Nitrokey Pro: PIV, X.509 certs and browser-based cert installation

Hi, guys! I am here to understand the capabilities and limitations of Nitrokey Pro for digital certificates (X.509). I don’t care about OpenPGP for now.

I am brazilian and the gov established some time ago his own CA hierarchy and legislation. Its name’s ICP-Brasil. I own a digital cert after doing a ‘face-to-face’ validation process. And the certificate was generated (or installed) directly inside a smart card by means of a browser. My cert is signed with a CA who is also signed with the top CA. And that ICP-Brasil cert can do (key + extended key usage):

Signing
Non-repudiation
Key Encipherment
TLS Web Client Authentication (1.3.6.1.5.5.7.3.2)
E-mail protection (1.3.6.1.5.5.7.3.4)
Microsoft Smart Card Logon (1.3.6.1.4.1.311.20.2.2)

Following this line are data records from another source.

-- ==== Sys2Proof/Machine/Bar2.lean ====
section
/-!
DEFINITION. BAR2: the host's window on device memory (R80, R470, R490, R613, R636, R673).
-/

namespace Sys2Proof.Machine

/-- `n` free bytes. -/
def State.freeBytes (s : State) (n : Nat) : List Byte × State :=
  ((List.range n).map fun i => byte (Config.freeNat (s.free + i)), { s with free := s.free + n })

/-- The device address and the length of the window behind a function's BAR2: all device memory for the PF, the first
512 MiB of the granted window for a VF (R80, R636). -/
def State.bar2Window (s : State) (f : Func) : Nat × Nat :=
  match f with
  | .pf => (0, s.capacity)
  | .vf _ => ((s.fn f).grant.windowBase, min 0x20000000 ((s.fn f).grant.windowMib * 0x100000))

/-- BAR2 reads return all ones and writes are discarded: in Dusk and after an unrecovered fault (R613, R673). -/
def State.bar2Shut (s : State) : Bool := s.inDusk || s.sup.fault || s.sup.supState == 2

/-- Byte address at which ECC region 0 begins, below the ECC reserve (R470). -/
def State.region0Base (s : State) : Nat := s.capacity - 0x10000000

/-- Byte address at which the ECC reserve begins (R470). -/
def State.reserveBase (s : State) : Nat := s.capacity - 0x8000000

/-- The bytes of device memory that a host read gets: the reserve reads 0, and what region 0 holds for the supervisor is a
free value (log 39). -/
def State.bar2Bytes (s : State) (a n : Nat) (own : List Byte) : List Byte :=
  (List.range n).map fun i =>
    if s.reserveBase ≤ a + i then 0 else if s.region0Base ≤ a + i then own.getD i 0 else s.dmem.read (a + i)

/-- BAR2_READ (R470): memory that is not yet trained reads free values. -/
def State.bar2Read (s : State) (f : Func) (addr len : Nat) : State :=
  if !s.fnAnswers f then s
  else
    let (base, size) := s.bar2Window f
    if s.bar2Shut || size < addr + len then { s with regs.readData := List.replicate len 0xFF }
    else
      let (own, s) := s.freeBytes len
      if s.memc.trained = 0 then { s with regs.readData := own }
      else { s.request 8 (base + addr) len false with regs.readData := s.bar2Bytes (base + addr) len own }

/-- BAR2_READ (R470). -/
def execBar2Read (f : Func) (addr len : Nat) (s : State) : Host.Outcome State Fault Refusal := .next (s.bar2Read f addr len)

/-- BAR2_WRITE (R470): what would fall in region 0 or in the reserve is discarded and counted. -/
def State.bar2Write (s : State) (f : Func) (addr : Nat) (bytes : List Byte) : State :=
  if !s.fnAnswers f then s
  else if s.inDusk then { s with pwr.duskBar2Writes := s.pwr.duskBar2Writes + 1 }
  else
    let (base, size) := s.bar2Window f
    if s.bar2Shut || decide (size < addr + bytes.length) || s.memc.trained = 0 then s
    else
      let a := base + addr
      let kept := bytes.take (s.region0Base - a)
      let s := { s.request 8 a kept.length true with dmem := s.dmem.writeN a kept }
      if s.region0Base < a + bytes.length then { s with memc.nDiscarded := s.memc.nDiscarded + 1 } else s

/-- BAR2_WRITE (R470). -/
def execBar2Write (f : Func) (addr : Nat) (bytes : List Byte) (s : State) : Host.Outcome State Fault Refusal :=
  .next (s.bar2Write f addr bytes)

end Sys2Proof.Machine
end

I also read about Yubikey PIV-compliant capabilities but, as I understood, PIV specifies 4 slots (authentication, digital signature, key management, card authentication). Each slot is a digital cert and it does not match ICP-Brasil design. Probably other systems also.

So my main question is: Can I use Nitrokey Pro with normal X.509 digital certificates from ICP-Brasil? And from FAQ “How many keys can I store?”: “The Nitrokey Pro, Nitrokey Start and Nitrokey Storage can store three RSA key pairs. All keys use the same identity but are used for different purposes: authentication, encryption and signing.” What does it mean? Does It work like PIV? I am lost. And the last. I see a lot of tutorial showing how to import a full X.509 cert (pub+priv) by cmd line. But is it possible to use the normal way (in Brazil), i.e., IExx as a bridge from CA issuer site and the smart card? So NO X.509 (PKCS 12) file are generated ever.

I think it is enough. Cheers.

Júlio

There should be no problem. The Nitrokey does not care about the CA hierarchy just about the certificate and the private key.

That has nothing to do with PIV.

OpenPGP has flags in its certificates which determine what a key is allowed to be used for. That is similar to the X.509 flags you mentioned (but simpler):

Signing
Non-repudiation
Key Encipherment
TLS Web Client Authentication (1.3.6.1.5.5.7.3.2)
E-mail protection (1.3.6.1.5.5.7.3.4)
Microsoft Smart Card Logon (1.3.6.1.4.1.311.20.2.2)

If IE uses PKCS#11 for accessing your smartcard then that should work the Nitrokey, too.

Internet Explorer doesn’t use PKCS#11 but Windows’ own certificate store. You would need a Windows Minidriver such as [1]. Alternatively OpenSC [2] contains a Minidriver too.